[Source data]
@[simp] theorem execute_inputs (s : State) (k : Latch) (sh : Shape) (rule : List (List Word) → LaneResult) : (s.execute k sh rule).inputs = s.inputs := rfl

@[simp] theorem execute_turns (s : State) (k : Latch) (sh : Shape) (rule : List (List Word) → LaneResult) : (s.execute k sh rule).turns = s.turns := rfl

@[simp] theorem execute_replies (s : State) (k : Latch) (sh : Shape) (rule : List (List Word) → LaneResult) : (s.execute k sh rule).replies = s.replies := rfl

/-! ### The registers after a reset -/

@[simp] theorem resetRegisters_cfg (s : State) : (s.resetRegisters).cfg = s.cfg := rfl

@[simp] theorem resetRegisters_dm (s : State) : (s.resetRegisters).dm = s.dm := rfl

@[simp] theorem resetRegisters_ie (s : State) : (s.resetRegisters).ie = false := rfl

@[simp] theorem resetRegisters_busy (s : State) : (s.resetRegisters).busy = false := rfl

@[simp] theorem resetRegisters_done (s : State) : (s.resetRegisters).done = false := rfl

@[simp] theorem resetRegisters_err (s : State) : (s.resetRegisters).err = false := rfl

@[simp] theorem resetRegisters_ovr (s : State) : (s.resetRegisters).ovr = false := rfl

@[simp] theorem resetRegisters_errCode (s : State) : (s.resetRegisters).errCode = 0#8 := rfl

@[simp] theorem resetRegisters_laneMask (s : State) : (s.resetRegisters).laneMask = allLanes s.cfg := rfl

@[simp] theorem resetRegisters_cmdLo (s : State) : (s.resetRegisters).cmdLo = 0#64 := rfl

@[simp] theorem resetRegisters_cmdHi (s : State) : (s.resetRegisters).cmdHi = 0#64 := rfl

@[simp] theorem resetRegisters_latch (s : State) : (s.resetRegisters).latch = none := rfl

@[simp] theorem resetRegisters_faults (s : State) : (s.resetRegisters).faults = s.faults := rfl

@[simp] theorem resetRegisters_earlierFaults (s : State) : (s.resetRegisters).earlierFaults = s.earlierFaults := rfl

@[simp] theorem resetRegisters_inputs (s : State) : (s.resetRegisters).inputs = s.inputs := rfl

@[simp] theorem resetRegisters_turns (s : State) : (s.resetRegisters).turns = s.turns := rfl

@[simp] theorem resetRegisters_replies (s : State) : (s.resetRegisters).replies = s.replies := rfl

/-! ### The reset input -/

@[simp] theorem powerOnReset_cfg (s : State) : (s.powerOnReset).cfg = s.cfg := rfl

@[simp] theorem powerOnReset_dm (s : State) : (s.powerOnReset).dm = [] := rfl

@[simp] theorem powerOnReset_ie (s : State) : (s.powerOnReset).ie = false := rfl

@[simp] theorem powerOnReset_busy (s : State) : (s.powerOnReset).busy = false := rfl

@[simp] theorem powerOnReset_done (s : State) : (s.powerOnReset).done = false := rfl

@[simp] theorem powerOnReset_err (s : State) : (s.powerOnReset).err = false := rfl

@[simp] theorem powerOnReset_ovr (s : State) : (s.powerOnReset).ovr = false := rfl

@[simp] theorem powerOnReset_errCode (s : State) : (s.powerOnReset).errCode = 0#8 := rfl

@[simp] theorem powerOnReset_laneMask (s : State) : (s.powerOnReset).laneMask = allLanes s.cfg := rfl

@[simp] theorem powerOnReset_cmdLo (s : State) : (s.powerOnReset).cmdLo = 0#64 := rfl

@[simp] theorem powerOnReset_cmdHi (s : State) : (s.powerOnReset).cmdHi = 0#64 := rfl

@[simp] theorem powerOnReset_latch (s : State) : (s.powerOnReset).latch = none := rfl

@[simp] theorem powerOnReset_faults (s : State) : (s.powerOnReset).faults = [] := rfl

@[simp] theorem powerOnReset_earlierFaults (s : State) :
    (s.powerOnReset).earlierFaults = keepFaults s.earlierFaults s.faults := rfl

@[simp] theorem powerOnReset_inputs (s : State) : (s.powerOnReset).inputs = s.inputs := rfl

@[simp] theorem powerOnReset_turns (s : State) : (s.powerOnReset).turns = s.turns := rfl

@[simp] theorem powerOnReset_replies (s : State) : (s.powerOnReset).replies = s.replies := rfl

/-! ### A write to STATUS -/

@[simp] theorem writeStatus_cfg (s : State) (v : Word) : (s.writeStatus v).cfg = s.cfg := rfl

@[simp] theorem writeStatus_dm (s : State) (v : Word) : (s.writeStatus v).dm = s.dm := rfl

@[simp] theorem writeStatus_ie (s : State) (v : Word) : (s.writeStatus v).ie = s.ie := rfl

@[simp] theorem writeStatus_busy (s : State) (v : Word) : (s.writeStatus v).busy = s.busy := rfl

@[simp] theorem writeStatus_done (s : State) (v : Word) : (s.writeStatus v).done = (s.done && !v.getLsbD 1) := rfl

@[simp] theorem writeStatus_err (s : State) (v : Word) : (s.writeStatus v).err = (s.err && !v.getLsbD 2) := rfl

@[simp] theorem writeStatus_ovr (s : State) (v : Word) : (s.writeStatus v).ovr = (s.ovr && !v.getLsbD 3) := rfl

@[simp] theorem writeStatus_errCode (s : State) (v : Word) : (s.writeStatus v).errCode = if v.getLsbD 2 then 0#8 else s.errCode := rfl

@[simp] theorem writeStatus_laneMask (s : State) (v : Word) : (s.writeStatus v).laneMask = s.laneMask := rfl

@[simp] theorem writeStatus_cmdLo (s : State) (v : Word) : (s.writeStatus v).cmdLo = s.cmdLo := rfl

@[simp] theorem writeStatus_cmdHi (s : State) (v : Word) : (s.writeStatus v).cmdHi = s.cmdHi := rfl

@[simp] theorem writeStatus_latch (s : State) (v : Word) : (s.writeStatus v).latch = s.latch := rfl

@[simp] theorem writeStatus_faults (s : State) (v : Word) : (s.writeStatus v).faults = s.faults := rfl

@[simp] theorem writeStatus_earlierFaults (s : State) (v : Word) : (s.writeStatus v).earlierFaults = s.earlierFaults := rfl

@[simp] theorem writeStatus_inputs (s : State) (v : Word) : (s.writeStatus v).inputs = s.inputs := rfl

@[simp] theorem writeStatus_turns (s : State) (v : Word) : (s.writeStatus v).turns = s.turns := rfl

@[simp] theorem writeStatus_replies (s : State) (v : Word) : (s.writeStatus v).replies = s.replies := rfl

/-! ### A value returned to the host -/

@[simp] theorem reply_cfg (s : State) (v : Word) : (s.reply v).cfg = s.cfg := rfl

@[simp] theorem reply_dm (s : State) (v : Word) : (s.reply v).dm = s.dm := rfl

@[simp] theorem reply_ie (s : State) (v : Word) : (s.reply v).ie = s.ie := rfl

@[simp] theorem reply_busy (s : State) (v : Word) : (s.reply v).busy = s.busy := rfl

@[simp] theorem reply_done (s : State) (v : Word) : (s.reply v).done = s.done := rfl

@[simp] theorem reply_err (s : State) (v : Word) : (s.reply v).err = s.err := rfl

@[simp] theorem reply_ovr (s : State) (v : Word) : (s.reply v).ovr = s.ovr := rfl

@[simp] theorem reply_errCode (s : State) (v : Word) : (s.reply v).errCode = s.errCode := rfl

@[simp] theorem reply_laneMask (s : State) (v : Word) : (s.reply v).laneMask = s.laneMask := rfl

@[simp] theorem reply_cmdLo (s : State) (v : Word) : (s.reply v).cmdLo = s.cmdLo := rfl

@[simp] theorem reply_cmdHi (s : State) (v : Word) : (s.reply v).cmdHi = s.cmdHi := rfl

@[simp] theorem reply_latch (s : State) (v : Word) : (s.reply v).latch = s.latch := rfl

@[simp] theorem reply_faults (s : State) (v : Word) : (s.reply v).faults = s.faults := rfl

@[simp] theorem reply_earlierFaults (s : State) (v : Word) : (s.reply v).earlierFaults = s.earlierFaults := rfl

@[simp] theorem reply_inputs (s : State) (v : Word) : (s.reply v).inputs = s.inputs := rfl

@[simp] theorem reply_turns (s : State) (v : Word) : (s.reply v).turns = s.turns := rfl

@[simp] theorem reply_replies (s : State) (v : Word) : (s.reply v).replies = s.replies ++ [some v] := rfl

/-! ### A command word latched -/

@[simp] theorem latchWord_cfg (s : State) (w : CmdWord) : (s.latchWord w).cfg = s.cfg := rfl

@[simp] theorem latchWord_dm (s : State) (w : CmdWord) : (s.latchWord w).dm = s.dm := rfl
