-- ==== Sys2Proof/Laws/PerInstr.lean ====
section
/-! SUPPORT. Facts about every command, one lemma per constructor of `Instr`. Family `OneSpelling`: the fields of a
command name its opcode, leave every field the opcode does not use at 0, and give the command back (spec
30_encoding.md R106, R107). -/

namespace Sys2Proof.Laws.OneSpelling

/-- The fields of `i` name its opcode, have 0 in every field it does not use, and build `i`. -/
def Statement (i : Instr) : Prop :=
  i.fields.opc = i.opcode.code ∧ i.fields.unusedZero i.opcode = true ∧ i.opcode.build i.fields = i

theorem norm (rd ra : Row) (lx : Len) : Statement (.norm rd ra lx) := ⟨rfl, rfl, rfl⟩
theorem normclr (rd ra : Row) (lx : Len) : Statement (.normclr rd ra lx) := ⟨rfl, rfl, rfl⟩
theorem normsqr (sz : SizeCode) (rd ra : Row) : Statement (.normsqr sz rd ra) := ⟨rfl, rfl, rfl⟩
theorem normtop (sz : SizeCode) (rd ra : Row) : Statement (.normtop sz rd ra) := ⟨rfl, rfl, rfl⟩
theorem shl (rd ra : Row) (lx : Len) (sh : Shift) : Statement (.shl rd ra lx sh) := ⟨rfl, rfl, rfl⟩
theorem shr (rd ra : Row) (lx : Len) (sh : Shift) : Statement (.shr rd ra lx sh) := ⟨rfl, rfl, rfl⟩
theorem zero (rd : Row) (lx : Len) : Statement (.zero rd lx) := ⟨rfl, rfl, rfl⟩
theorem copy (rd ra : Row) (lx : Len) : Statement (.copy rd ra lx) := ⟨rfl, rfl, rfl⟩
theorem cmpge (rd ra rb : Row) (lx : Len) : Statement (.cmpge rd ra rb lx) := ⟨rfl, rfl, rfl⟩
theorem addmul (sz : SizeCode) (rd ra rb : Row) : Statement (.addmul sz rd ra rb) := ⟨rfl, rfl, rfl⟩
theorem amred (sz : SizeCode) (rd ra rb rc : Row) : Statement (.amred sz rd ra rb rc) := ⟨rfl, rfl, rfl⟩
theorem ams (sz : SizeCode) (rd ra rb rc : Row) : Statement (.ams sz rd ra rb rc) := ⟨rfl, rfl, rfl⟩
theorem modsub (sz : SizeCode) (rd ra rb rc : Row) : Statement (.modsub sz rd ra rb rc) := ⟨rfl, rfl, rfl⟩
theorem estq (rd ra rb : Row) : Statement (.estq rd ra rb) := ⟨rfl, rfl, rfl⟩
theorem mreduce (rd ra : Row) (lx lm : Len) : Statement (.mreduce rd ra lx lm) := ⟨rfl, rfl, rfl⟩
theorem montfactor (rd ra : Row) : Statement (.montfactor rd ra) := ⟨rfl, rfl, rfl⟩
theorem montrr (sz : SizeCode) (rd ra : Row) : Statement (.montrr sz rd ra) := ⟨rfl, rfl, rfl⟩

/-- The statement of every command. -/
theorem all (i : Instr) : Statement i := by
  cases i <;> exact ⟨rfl, rfl, rfl⟩

end Sys2Proof.Laws.OneSpelling
end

Exercise goal: Nothing but the lines from the first line of the data through the line with "rule).turns = s.turns := rfl" should be returned, exactly as they appear, both ends included.

Task solution:
@[simp] theorem execute_inputs (s : State) (k : Latch) (sh : Shape) (rule : List (List Word) → LaneResult) : (s.execute k sh rule).inputs = s.inputs := rfl

@[simp] theorem execute_turns (s : State) (k : Latch) (sh : Shape) (rule : List (List Word) → LaneResult) : (s.execute k sh rule).turns = s.turns := rfl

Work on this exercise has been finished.